Если горы читаются слева направо или так же неспешно в обратном порядке, но не снизу как днем, и не сверху как ночью, это значит, что время устало воочью, отказалось от возраста, и без оглядки изменилось его неподкупное право.
И когда ты в угоду бессчетным затеям навязаться захочешь какой-нибудь цели, расплетая дорогу на тропы провидца (словно подвиг Гераклу навязан Антеем для того, чтобы только в безумном веселье от земли оторваться и ввысь устремиться),
вот тогда ты увидишь впритык, изумленно прозревая, что нет ни вблизи, ни в округе ни тебя, ни того, что тебя возносило. Ты поймешь, как ужасно зиянье канона. Ты аспект описанья, изъятый в испуге, наводящая страх бесприютная сила.
Можно вынуть занозу из мака живого, чтобы он перестал кровяниться в отваге, можно вынуть историю из пешехода, научить красотой изнуренное слово воздвигать закрома из болящей бумаги, чтобы в них пустовала иная порода.
Можно сделать парик из волос Артемиды, после смерти отросших в эфесском пожаре, чтобы им увенчать безголовое тело, тиражировать шок, распечатать обиды или лучше надежду представить в товаре, но нельзя, потому что… и в этом все дело.
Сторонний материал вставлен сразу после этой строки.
/-- The bytes of an instruction placed at `pc` stand there, with whatever is placed after them (R70, R71). -/
theorem at_placeAtPc {m : OpcodeMap} {i : Instr} {s : State} {rest : List Byte}
    (hfit : s.pc.toNat + (encodeWith m i ++ rest).length ≤ 256) : At m i (s.placeAtPc (encodeWith m i ++ rest)) := by
  refine ⟨?_, fun k hk => ?_⟩
  · have hlen := i.length_operandBytes
    simp only [encodeWith, List.length_append, List.length_cons] at hfit
    show s.pc.toNat + _ ≤ 255
    omega
  · have hk' : k < (encodeWith m i ++ rest).length := by rw [List.length_append]; omega
    rw [← List.getElem_append_left (bs := rest) (h' := hk') hk]
    exact Memory.read_writeAll s.mem hfit hk'

/-- A table word that decodes is the encoding of its instruction, followed by the bytes the instruction leaves (R70). -/
theorem tableBytes_of_decodeTableWord {nbits w : Nat} {i : Instr} (hw : decodeTableWord nbits w = some i) :
    ∃ rest, tableBytes nbits w = encodeWith Config.opcodeMap i ++ rest := by
  unfold decodeTableWord at hw
  split at hw
  · next j rest hd => cases hw; exact ⟨rest, eq_encodeWith_append_of_decodeWith hd⟩
  · cases hw

/-- Settles O42: the placed word is an encoding, so its instruction stands at `pc`; no pins are left to take. -/
theorem placedWordIsTheNextInstruction : Obligations.PlacedWordIsTheNextInstruction := by
  intro s nbits w i hp hw
  obtain ⟨rest, hb⟩ := tableBytes_of_decodeTableWord hw
  have hfit : s.pc.toNat + (tableBytes nbits w).length ≤ 256 := by show _ + 3 ≤ 256; omega
  have hat : At Config.opcodeMap i (s.withFetchWord nbits w) := by
    rw [State.withFetchWord, hb]
    exact at_placeAtPc (hb ▸ hfit)
  exact stepWith_of_at (P := Config.params) Config.opcodeMap_injective ⟨rfl, rfl⟩ hat

end Sys2Proof.Machine
end

section
/-! The spec's names of the instructions (O56). -/

namespace Sys2Proof.Machine

/-- A function that gives the ten handlers ten different values is injective. -/
theorem handler_eq_of_nodup {α : Type} {f : Handler → α} (hf : (Handler.all.map f).Nodup) (h h' : Handler)
    (he : f h = f h') : h = h' :=
  List.inj_on_of_nodup_map hf h.mem_all h'.mem_all he

/-- Settles O56: neither list of ten names repeats one, and the two texts are computed. -/
theorem namesDistinguishHandlers : Obligations.NamesDistinguishHandlers :=
  ⟨handler_eq_of_nodup (by decide), handler_eq_of_nodup (by decide), by decide, by decide⟩

end Sys2Proof.Machine
end

section
/-! The exact result of an instruction from the outcome of its checks and of its advance, and its frame. -/

namespace Sys2Proof.Machine

open Sys2Proof.Claim

/-! ### The exact result -/

/-- A byte as a nine-bit fault address (R34, R151). -/
theorem ofNat_toNat_eq_setWidth (b : Byte) : BitVec.ofNat 9 b.toNat = b.setWidth 9 := BitVec.eq_of_toNat_eq (by simp)

/-- An operand past address 255 stops the instruction with the record of R152. -/
theorem exec_eq_stopped_of_operand_past {i : Instr} {s : State} (hp : 255 < s.pc.toNat + i.handler.operandCount) :
    exec i s = .next (stopped s .oobMemoryOperand 256 (s.readByte s.pc)) :=
  exec_of_operand_past hp

/-- The first register index above 7 stops the instruction with the record of R151. -/
theorem exec_eq_stopped_of_bad_register {i : Instr} {s : State} {b : Byte}
    (hp : s.pc.toNat + i.handler.operandCount ≤ 255) (hb : firstBad i = some b) :
    exec i s = .next (stopped s .oobRegister (b.setWidth 9) (s.readByte s.pc)) := by
  rw [exec_of_bad_register hp hb, ← ofNat_toNat_eq_setWidth]
  rfl

/-- A well-formed instruction that advances within memory: its data effect, and `pc` its length further (R27). -/
theorem exec_eq_effectOf_of_le {i : Instr} {s : State} (hw : i.wellFormed = true) (ha : Advances i s)
    (hp : s.pc.toNat + i.handler.length ≤ 255) :
    exec i s = .next { effectOf i s with pc := s.pc + BitVec.ofNat 8 i.handler.length } := by
  rw [exec_of_ok (by unfold Handler.length at hp; omega) hw, bodyOf_of_advances ha,
    State.advance_of_le _ _ _ (by rwa [effectOf_pc]), effectOf_pc]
Ты увидишь, что горы уходят, и с каждой горизонт и возможность иного простора, и умение помнить времен исчисленье. Если только тобой управляет паденье в неуемную жажду высот разговора все терзанья твои объясняются жаждой.
* * *
Ты, как силой прилива, из мертвых глубин извлекающий рыбу, речью пойман своей, помещен в карантин, совместивший паренье и дыбу. Облаками исходит, как мор и беда, отсидевшая ноги вода.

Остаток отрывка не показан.